Pipeline

This module is responsible for the Pipeline class, whose primary purpose is to perform validations as well as generate the Snakefile to be used by Snakemake to execute the pipeline.

class easylink.pipeline.Pipeline(config)[source]

Bases: object

A convenience class for validations and Snakefile generation.

Parameters:: config (Config) – The Config object.

config: The Config object.

pipeline_graph: The PipelineGraph object.

spark_is_required: A boolean indicating whether the pipeline requires Spark.

any_auto_parallel: A boolean indicating whether any implementation in the pipeline is to be automatically run in parallel.

property snakefile_path: Path: The path to the dynamically-generated snakefile.

build_snakefile()[source]

Generates the Snakefile for this Pipeline.

This method dynamically builds the Snakefile by generating all necessary setup instructions (e.g. imports, configuration settings) as well as all rules for each Implementation in the pipeline and appending them to the Snakefile.

Return type:: Path
Returns:: The path to the Snakefile.

Notes

We use the Snakemake term “rule” to refer to a singular component in a Snakefile (i.e. in a Snakemake pipeline) that defines input files, output files, and the command to run to create those output files. These rules are generated dynamically as strings and appended to the Snakefile.

_validate()[source]

Validates the pipeline.

Return type:: None
Raises:: SystemExit – If any errors are found, they are batch-logged into a dictionary and the program exits with a non-zero code.

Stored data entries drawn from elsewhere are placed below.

-- ==== Sys2Proof/Machine/Boot.lean ====
section
/-!
DEFINITION. Machine/Boot.lean: what verifies a firmware image, a bundle and a profile record (R71, R516, R522-R526), and
the resets from power and PERST_N (R57-R60, R478, R484, R505, R553).
-/
namespace Sys2Proof.Machine

/-! ### Bundles (R522) -/

/-- A component entry of a bundle's bytes. -/
def compAt (l : List Byte) (i : Nat) : Comp :=
  let o := 0x80 + 96 * i
  { ty := leAt l o 2, index := leAt l (o + 2) 2, version := leAt l (o + 4) 4 % 2 ^ 24, digest := leAt l (o + 16) 64,
    payload := (l.drop (leAt l (o + 8) 4)).take (leAt l (o + 12) 4) }

/-- The ranges of a component entry: its TYPE and INDEX for the KIND, 64 B alignment, its zero bytes. -/
def compOk (l : List Byte) (i : Nat) : Bool :=
  let o := 0x80 + 96 * i
  let t := leAt l o 2
  (if byteAt l 6 = 0 then decide (1 ≤ t ∧ t ≤ 5) else t == 7 || t == 6 && decide (leAt l (o + 2) 2 < 4)) &&
    leAt l (o + 8) 4 % 64 == 0 && zeroAt l (o + 80) 16

/-- MAGIC, FORMAT, the field ranges and the zero bytes of a bundle header (Table 22-4). -/
def bundleFields (l : List Byte) : Bool :=
  let n := byteAt l 7
  l.take 4 == [0x43, 0x58, 0x4C, 0x5A] && leAt l 4 2 == 1 && decide (byteAt l 6 ≤ 1) && decide (1 ≤ n ∧ n ≤ 32) &&
    (byteAt l 6 == 0 || leAt l 8 4 == 0) && decide (leAt l 0xC 4 ≤ (if byteAt l 6 = 0 then 0x200000 else 0x10000)) &&
    [0x0960, 0x0932, 0xFFFF].contains (leAt l 0x10 2) && zeroAt l 0x12 46 && (List.range n).all (compOk l) &&
    zeroAt l (0x80 + 96 * n) (96 * (32 - n)) && zeroAt l 0x28B3 77

/-- Every component lies within BUNDLE_BYTES. -/
def compsInside (l : List Byte) : Bool :=
  (List.range (byteAt l 7)).all (fun i => decide (leAt l (0x80 + 96 * i + 8) 4 + leAt l (0x80 + 96 * i + 12) 4 ≤ leAt l 0xC 4))

/-- A bundle's bytes with the verdicts on its signature and digests. -/
def parseBundle (l : List Byte) (f : SigFact) : Bundle :=
  { kind := byteAt l 6, svn := leAt l 8 4, targetPart := leAt l 0x10 2, bytes := leAt l 0xC 4,
    comps := (List.range (byteAt l 7)).map (compAt l), signer := f.signer,
    fieldsOk := bundleFields l, sigOk := f.sigOk,
    digestsOk := f.digestsOk && compsInside l && decide (leAt l 0xC 4 ≤ l.length),
    digest := f.digest, header := l.take 128, profSigs := f.profs }

/-- TARGET_PART covers PART_ID.PART. -/
def partFits (s : State) (b : Bundle) : Bool := b.targetPart == 0xFFFF || b.targetPart == s.part.code

/-- A replay-protected counter (R524). -/
def secCtr (s : State) (k : Nat) : Nat := if s.sec.ctrRefused then 0xFFFFFFFF else tgetD s.sec.ctrs k 0

/-- No two components share TYPE and INDEX. -/
def compsDistinct : List Comp → Bool
  | [] => true
  | c :: t => t.all (fun d => d.ty != c.ty || d.index != c.index) && compsDistinct t

/-- A KIND 0 bundle carries exactly one component of each TYPE 1 to 5 (R523). -/
def wholeImage (b : Bundle) : Bool := [1, 2, 3, 4, 5].all (fun t => (b.comps.filter (fun c => c.ty == t)).length == 1)

/-- Steps 2 to 4 of R522 for an expected signer. -/
def bundleSigned (b : Bundle) (signer : Nat) : Bool :=
  b.signer == signer && b.signer == leAt b.header 0x40 64 && b.sigOk && b.digestsOk

/-- The boot ROM's checks of the flash image (R516). -/
def imageGood (s : State) (b : Bundle) : Bool :=
  b.kind == 0 && b.fieldsOk && bundleSigned b Config.olinanKey.toNat && compsDistinct b.comps && wholeImage b &&
    decide (secCtr s 0 ≤ b.svn) && partFits s b

/-! ### Profile records (R71) -/

/-- Every field of a profile record is within its range and every reserved byte is 0 (Table 03-8). -/
def profFields (r : List Byte) (slot : Nat) : Bool :=
  r.take 4 == [0x43, 0x58, 0x50, 0x46] && leAt r 4 2 == 1 && byteAt r 6 == slot && byteAt r 7 == 0 &&
    leAt r 0xC 4 == 1024 && zeroAt r 0x50 176 && inR (leAt r 0x100 2) 60 330 && [12, 16, 24].contains (byteAt r 0x102) &&
    inR (byteAt r 0x103) 1 15 && inR (leAt r 0x104 2) 1 1024 && inR (leAt r 0x106 2) 1 4096 && inR (leAt r 0x108 4) 1 16000 &&
    inR (leAt r 0x10C 2) 1 4095 && inR (byteAt r 0x10E) 5 64 && inR (byteAt r 0x10F) 1 16 &&
    inR (leAt r 0x110 2) 0 65534 && inR (leAt r 0x112 2) 0 254 && inR (byteAt r 0x114) 0 1 && inR (byteAt r 0x115) 1 15 &&
    zeroAt r 0x116 2 && inR (leAt r 0x118 2) 0 1439 && inR (leAt r 0x11A 2) 0 1440 &&
    decide (-840 ≤ sext 16 (leAt r 0x11C 2) ∧ sext 16 (leAt r 0x11C 2) ≤ 840) && inR (leAt r 0x11E 2) 40000 44000 &&
    inR (leAt r 0x120 2) 100 4000 && inR (leAt r 0x122 2) 60 120 && inR (leAt r 0x124 4) 60 86400 && zeroAt r 0x128 88 &&
    (List.range 8).all (fun k => decide (leAt r (0x180 + 32 * k + 6) 2 ≤ 4094)) && zeroAt r 0x280 640

/-- The record of a profile slot when it is valid under the enrolled owner key. -/
def profOf (s : State) (slot : Nat) : Option (List Byte) :=
  match s.sec.owner, tget s.sec.profs slot with
  | some o, some p =>
    if profFields p.bytes slot && p.sigOk && p.signer == o.keyHash && leAt p.bytes 0x10 64 == o.keyHash &&
        secCtr s (1 + slot) ≤ leAt p.bytes 8 4 then some p.bytes else none
  | _, _ => none

/-- Verifies a slot, and keeps the verdict in VALID_MASK. -/
def profVerify (s : State) (slot : Nat) : State × Option (List Byte) :=
  let r := profOf s slot
  let m := s.life.validMask
  let m := if r.isSome then m ||| 2 ^ slot else m - (m &&& 2 ^ slot)
  ({ s with life := { s.life with validMask := m } }, r)

/-! ### Boot (R60, R516-R518) -/

/-- Pages of the blocks that run a component (R517; log 46). -/
def compPages (t : Nat) : List Nat :=
  if t = 1 then [0x190, 0x1D0]
  else if t = 2 then (List.range 32).map (0x100 + ·)
  else if t = 3 then [0x120, 0x121]
  else if t = 4 then (List.range 32).map (0x140 + ·)
  else if t = 5 then [0x1C0]
  else []

/-- CODE_REV of every block follows the component it runs. -/
def codeRevs (s : State) : State :=
  s.sec.running.foldl (fun s (q : Nat × Comp) => (compPages q.1).foldl (fun s p =>
    if pagePresent s p then setBlk s p { blk s p with codeRev := q.2.version } else s) s) s

/-- The components of an image, by TYPE. -/
def imageComps (b : Bundle) : Tbl Comp := b.comps.foldl (fun t c => tset t c.ty c) []

/-- Image verification: READY_MAP bit 0, or FAILED and the recovery responder (R60, R533). -/
def bootSec (s : State) (pufOk : Bool) : State :=
  let good := match s.sec.image with
    | some b => pufOk && !s.sec.ctrRefused && imageGood s b
    | none => false
  let sec : Sec := { image := s.sec.image, owner := s.sec.owner, profs := s.sec.profs, ctrs := s.sec.ctrs,
                     ctrRefused := s.sec.ctrRefused, wpLow := s.sec.wpLow }
  let was := s.life.secReady
  if good then
    let s := { s with sec := { sec with booted := s.sec.image, running := (s.sec.image.map imageComps).getD [] },
                      life := { s.life with secReady := true, recovery := false } }
    readyEdge (setSt s 0x1C0 .run) was true
  else
    let s := { s with sec := { sec with imageInvalid := true },
                      life := { s.life with secReady := false, recovery := true } }
    report (readyEdge (setSt s 0x1C0 .failed) was false) 6 0

/-! ### Power (R58, R478, R484, R553) -/

/-- What outlasts a loss of every rail: the flash, and the world outside. -/
def coldOff (s : State) (ph : Phase) : State :=
  { pending := s.pending, part := s.part, pcieMem := s.pcieMem, out := s.out, free := s.free,
    life := { phase := ph, refclk := s.life.refclk },
    sec := { image := imageLeft s.sec, owner := s.sec.owner, profs := s.sec.profs, ctrs := s.sec.ctrs },
    toc := { oos := s.toc.oos }, gong := { flashLog := s.gong.flashLog, trip := s.gong.trip } }

/-- The always-on, security and management domains are on, and their blocks run. -/
def baseOn (s : State) : State :=
  let s := setPd (setPd (setPd s 69 2 0) 70 2 0) 71 2 0
  [0x000, 0x001, 0x002, 0x003, 0x004, 0x1B2].foldl (fun s p => setSt s p .run) s

/-- A power-on reset through phase A, with its RESET_CAUSE. -/
def powerOn (s : State) (cause : Nat) (f : BootFact) : State :=
  let s := baseOn (coldOff s .waitPerst)
  let s := { s with sec := { s.sec with ctrRefused := f.ctrRefused, wpLow := f.wpLow },
                    gong := { s.gong with trip := false } }
  let s := putR s 0x004 0x100 (word cause)
  bootSec s f.pufOk

/-- POWER_ON_RESET: only while the always-on domain is unpowered. -/
def execPowerOnReset (f : BootFact) (s : State) : Host.Outcome State Fault Refusal :=
  .next (if s.life.phase = .off then powerOn s (if s.gong.trip then 6 else 1) f else s)

/-- SUPPLY_RESTART: after a stop caused by supply, 100 ms of good input (R478). -/
def execSupplyRestart (f : BootFact) (s : State) : Host.Outcome State Fault Refusal :=
  .next (match s.gong.okFrom with
    | some t =>
      if s.life.phase = .stopped && s.gong.stopCause ≤ 2 && t + 100 * Config.tMs ≤ now s then powerOn s 7 f else s
    | none => s)

/-- HOLD_UP_COLLAPSE: the always-on domain loses power (R470). -/
def execHoldUpCollapse (s : State) : Host.Outcome State Fault Refusal :=
  .next (if s.life.phase = .off then s else coldOff s .off)

/-- THERMAL_TRIP: a die sensor at 115 °C or more; power goes from every domain but always-on (R484). -/
def execThermalTrip (die : Nat) (s : State) : Host.Outcome State Fault Refusal :=
  .next (if die < 115 || s.life.phase = .off || s.life.phase = .railOff || s.life.phase = .tripped then s
    else
      let s := coldOff s .tripped
      report { s with gong := { s.gong with trip := true } } 4 0)

/-- RAIL_FAULT: every rail but VDD_AON and VIO goes (R553). -/
def execRailFault (s : State) : Host.Outcome State Fault Refusal :=
  .next (if s.life.phase = .off || s.life.phase = .railOff || s.life.phase = .tripped then s
    else
      let s := coldOff s .railOff
      report { s with gong := { s.gong with rail := true } } 3 0)

/-! ### PERST_N (R57, R59, R505) -/

/-- Registers that PERST_N keeps: the always-on, security and management domains, TOC_LOG_PROD and PCIE_PME_CFG. -/
def perstKeeps (key : Nat) : Bool :=
  let p := key / 0x10000
  p ≤ 0x00F || p = 0x1B2 || p = 0x1C0 || key == rkey 0x1A0 0x100 || key == rkey 0x180 0x110

/-- PERST_N resets everything but the always-on, security and management domains. -/
def perstDo (s : State) : State :=
  let cold := s.pcie.turnOff && s.pcie.link == 4
  let keep := { s.sec with image := imageLeft s.sec }
  let t : State :=
    { pending := s.pending, part := s.part,
      regs := s.regs.filter (fun q => perstKeeps q.1), rvs := s.rvs.filter (fun q => perstKeeps q.1),
      blks := (s.blks.filter (fun q => perstKeeps (rkey q.1 0))).map (fun q => (q.1, { q.2 with cnt := [] })),
      life := { s.life with phase := .waitPerst, trained := [], profile := none, source := 0, index := 0,
                            switchTo := none, groups := 0, leap := 0 },
      pcieMem := s.pcieMem, toc := { log := s.toc.log, oos := s.toc.oos },
      gong := { flashLog := s.gong.flashLog }, sec := keep, out := s.out, free := s.free,
      pcie := { d3cold := cold, wake := s.pcie.wake, pmeEn := cold && s.pcie.pmeEn, pmeStatus := cold && s.pcie.pmeStatus } }
  let t := putR (switchStop (baseOn t)) 0x004 0x100 2
  let t := putR t 0x1B2 0x100 (setBits (getR t 0x1B2 0x100) 3 1 1)
  let t := putRV t 0x1B2 0x104 (setBits (getR t 0x1B2 0x104) 8 8 0)
  let t := updBlk t 0x001 (fun b => { b with status := 0 })
  bootSec t true

/-- PERST_N_ASSERT: held low for at least 1 µs. -/
def execPerstNAssert (s : State) : Host.Outcome State Fault Refusal :=
  .next (if s.life.phase = .up || s.life.phase = .waitB || s.life.phase = .stopped then perstDo s else s)

end Sys2Proof.Machine
end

_validate_implementations()[source]

Validates each individual Implementation instance.

Return type:: dict
Returns:: A dictionary of Implementation validation errors.

static _get_input_slots_to_split(input_slot_dict)[source]

Gets any input slots that have a splitter attribute.

Return type:: list[str]
Parameters:: input_slot_dict (dict[str, dict[str, str | list[str]]])

_get_checkpoint_filepaths()[source]

Gets a checkpoint filepath for each splitter node.

Return type:: dict[str, str]

_write_imports()[source]

Return type:: None

_write_wildcard_constraints()[source]

Return type:: None

_write_target_rules()[source]

Writes the rule for the final output and its validation.

The input files to the target rule (i.e. the result node) are the final output themselves.

Return type:: None

_write_spark_config()[source]

Writes configuration settings to the Snakefile.

Return type:: None

Notes

This is currently only applicable for spark-dependent pipelines.

_write_spark_module()[source]

Inserts the easylink.utilities.spark.smk Snakemake module into the Snakefile.

Return type:: None

_write_implementation_rules(node_name)[source]

Writes the rules for each Implementation.

This method writes all rules required for a given Implementation, e.g. splitters and aggregators (if necessary), validations, and the actual rule to run the container itself.

Return type:: None
Parameters:: node_name (str) – The name of the Implementation to write the rule(s) for.

_write_checkpoint_rule(node_name, checkpoint_filepath)[source]

Writes the snakemake checkpoint rule.

This builds the CheckpointRule which splits the data into (unprocessed) chunks and saves them in the output directory using wildcards.

Return type:

None

Parameters:

node_name (str)
checkpoint_filepath (str)

_write_aggregation_rule(node_name, checkpoint_filepath)[source]

Writes the snakemake aggregation rule.

This builds the AggregationRule which aggregates the processed data from the chunks originally created by the SplitterRule.

Return type:

None

Parameters:

node_name (str)
checkpoint_filepath (str)

static _get_validations(node_name, input_slots, is_auto_parallel)[source]

Gets the validation rule and its output filepath for each slot for a given node.

Return type:

tuple[list[str], list[InputValidationRule]]

Parameters:

node_name (str) – The name of the Implementation to get validation data for.
input_slots (dict[str, dict[str, str | list[str]]]) – The input slot attributes for the given node.
is_auto_parallel (bool)

Returns:

A tuple of lists containing the validation output paths and rules.